After 34 years of dedicated service to the UM School of Engineering, Allen Glisson, chair and professor of electrical engineering, has decided to retire.

Glisson earned his bachelor’s, master’s and doctoral degrees in electrical engineering, all from UM, in 1973, 1975 and 1978, respectively. He joined the faculty in 1978 as an assistant professor, rose to the rank of professor in 1989 and was appointed department chair in 2002.

“I have no real plans at the moment,” Glisson said. “I enjoy what I am doing now, but I would like to find more time for research and possibly travel.”

Reflecting on what brought him to the Ole Miss electrical engineering department from the small Mississippi town of Mendenhall, Glisson laughed and confessed that it was the space program of the late 1960s. He still remembers going to a friend’s house to watch the moonwalk on a color television.
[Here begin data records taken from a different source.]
/-- Whether a write of a word through a leaf uses the remembered-set log, and the snapshot log (R267). -/
def usesRs (g : Gc) (l : Leaf) (v : W) : Bool := g.en && (pteMt l.pte == 0 && (isPtr v && (ptrY v && l.pte.getLsbD 50)))
def usesSa (g : Gc) (l : Leaf) : Bool := g.en && (pteMt l.pte == 0 && g.marking)

/-- The alignment of the log pointers that a store would use (R267, rank 8), the snapshot log's first (log entry 43). -/
def logAligned (e : Env) (r : Rec) (g : Gc) (rs : Leaf → Bool) (l : Leaf) : Res Unit :=
  if usesSa g l && decide (r.satbPtr.toNat % 8 ≠ 0) then misaligned e r.satbPtr 2 8 1
  else if rs l && decide (r.rslogPtr.toNat % 8 ≠ 0) then misaligned e r.rslogPtr 2 8 1
  else .ok ()

/-- A log that a store would append to, with its slot: none where it is not used. -/
def logFor (e : Env) (used : Bool) (ptr : BitVec 59) : M (Option (Nat × Nat × Bool)) :=
  if used then do
    let p ← logSlot e ptr
    pure (some p)
  else pure none

/-- LOG_FULL (R267, rank 11). -/
def logFull (va : BitVec 59) (r : Rec) (rs sa : Bool) : Res Unit :=
  let rsFull := rs && decide (r.rslogLim.toNat < r.rslogPtr.toNat + 8)
  let saFull := sa && decide (r.satbLim.toNat < r.satbPtr.toNat + 8)
  if rsFull || saFull then throwX 0x14 va (b2n rsFull + 2 * b2n saFull) else .ok ()

/-- The store barrier of a write of a word to a slot, up to rank 11 (R267). A fast interrupt context has no log registers, so
that a log it would use has neither room nor a translation of its own (log entry 15). -/
def storeBarrier (e : Env) (g : Gc) (va : BitVec 59) (l : Leaf) (v : W) : M Barrier := do
  let s ← get
  let r := xrec s e.x
  chkM (logAligned e r g (fun l => usesRs g l v) l)
  let a ← logFor e (usesSa g l) r.satbPtr
  let b ← logFor e (usesRs g l v) r.rslogPtr
  chkM (watch s e.x va true)
  chkM (logFull va r b.isSome a.isSome)
  pure { rs := b, sa := a, m := g.m }

/-- Translates the slot of a word store or atomic, with the alignment of the logs it would use. -/
def translateSlot (e : Env) (g : Gc) (acc : Nat) (va : BitVec 59) (v : W) (reg : BitVec 64) : M Leaf := do
  let s ← get
  translateAs e (tctx s e.x acc) va 8 (some reg) (logAligned e (xrec s e.x) g fun l => usesRs g l v)

/-- The log append buffer has 8 entries (R268), some of which the appends of stores that are not yet performed will take. -/
def roomAppends (e : Env) (b : Barrier) : M Unit := do
  let s ← get
  let c := s.core (xcore e.x)
  let taken := c.appends.length + (c.stores.filter fun p => p.card.isSome).length
  if (b.rs.isSome || b.sa.isSome) && decide (7 ≤ taken) then needM .held else pure ()

/-- A store waits for the healing writes and appends of its executor to the word (R262, R268). -/
def waitBehind (e : Env) (key : Nat) : M Unit := do
  let s ← get
  if ownBehind s e.x key then needM .held else pure ()

/-- Advances a log pointer. -/
def bumpRs (s : State) (x : Exec) : State :=
  match x with
  | .ctx n => s.modCtx n.toNat fun c => { c with r := { c.r with rslogPtr := c.r.rslogPtr + 8 } }
  | .fic _ => s
def bumpSa (s : State) (x : Exec) : State :=
  match x with
  | .ctx n => s.modCtx n.toNat fun c => { c with r := { c.r with satbPtr := c.r.satbPtr + 8 } }
  | .fic _ => s

/-- An append enters the buffer. -/
def pushAppend (s : State) (x : Exec) (slot : Nat × Nat × Bool) (w : W) : State :=
  s.modCore (xcore x) fun c => { c with appends := c.appends ++ [{ who := x, key := slot.1, word := w, mask := 255, mt := slot.2.1, na := slot.2.2 }] }

/-- The card of a slot. -/
def cardOf (va : BitVec 59) : W := rawW (va.toNat / 512 * 512)

/-- The snapshot append of a write over an old word. -/
def snapAppend (s : State) (x : Exec) (b : Barrier) (old : W) : State :=
  match b.sa with
  | some slot => if isPtr old && (!ptrGlobal old && ptrM old != b.m) then bumpSa (pushAppend s x slot old) x else s
  | none => s

/-- The remembered-set append of a write that is performed. -/
def cardAppend (s : State) (x : Exec) (b : Barrier) (va : BitVec 59) : State :=
  match b.rs with
  | some slot => bumpRs (pushAppend s x slot (cardOf va)) x
  | none => s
It was a giant step for a small-town boy to go from the back of a homemade cultivator adapted to plant rows of corn using a funnel-and-fingers technology (developed by his father) to a career in electromagnetic research.

“Things that don’t make sense fascinate me,” Glisson said, and sharing that fascination has been the hallmark of his teaching career. “Every time I teach a course, I also learn,” he said.

While Glisson, admittedly, will not miss the paperwork, he said he will miss the interaction with students and faculty in uncovering the fascinating and making sense of it all. From his first encounter in 1969 with the department chair of the time, Chalmers Butler, Glisson has found an endless supply of “stuff to investigate.”

As Glisson approaches retirement, he confesses to having thrown little away through his tenure at Ole Miss. He wants to use some of his new freedom to sort and plunder the treasures he has saved. He admits to a family history of “saving,” counting a dozen relatives with a similar propensity. He plans to take up genealogy and said he will have no trouble finding the photos and letters to document a vivid story of growing up and finding fascination in Mississippi.

Glisson will be deeply missed in Anderson Hall and the engineering complex. He was three-time recipient of the Outstanding Faculty Member Award, the IEEE Memphis Section Outstanding Engineering Educator Award in 1998, the Ralph R. Teetor Educational Award in 1989 and the IEEE Microwave Theory and Techniques Microwave Prize in 2004.

Former students can keep track of their mentor by watching progress in the development and application of numerical techniques for electromagnetic problems and in the modeling of antennas. Glisson has published more than 300 scholarly works in these areas, been named as a fellow of the Institute of Electrical and Electronics Engineers and earned the title of fellow of the Applied Computational Electromagnetics Society.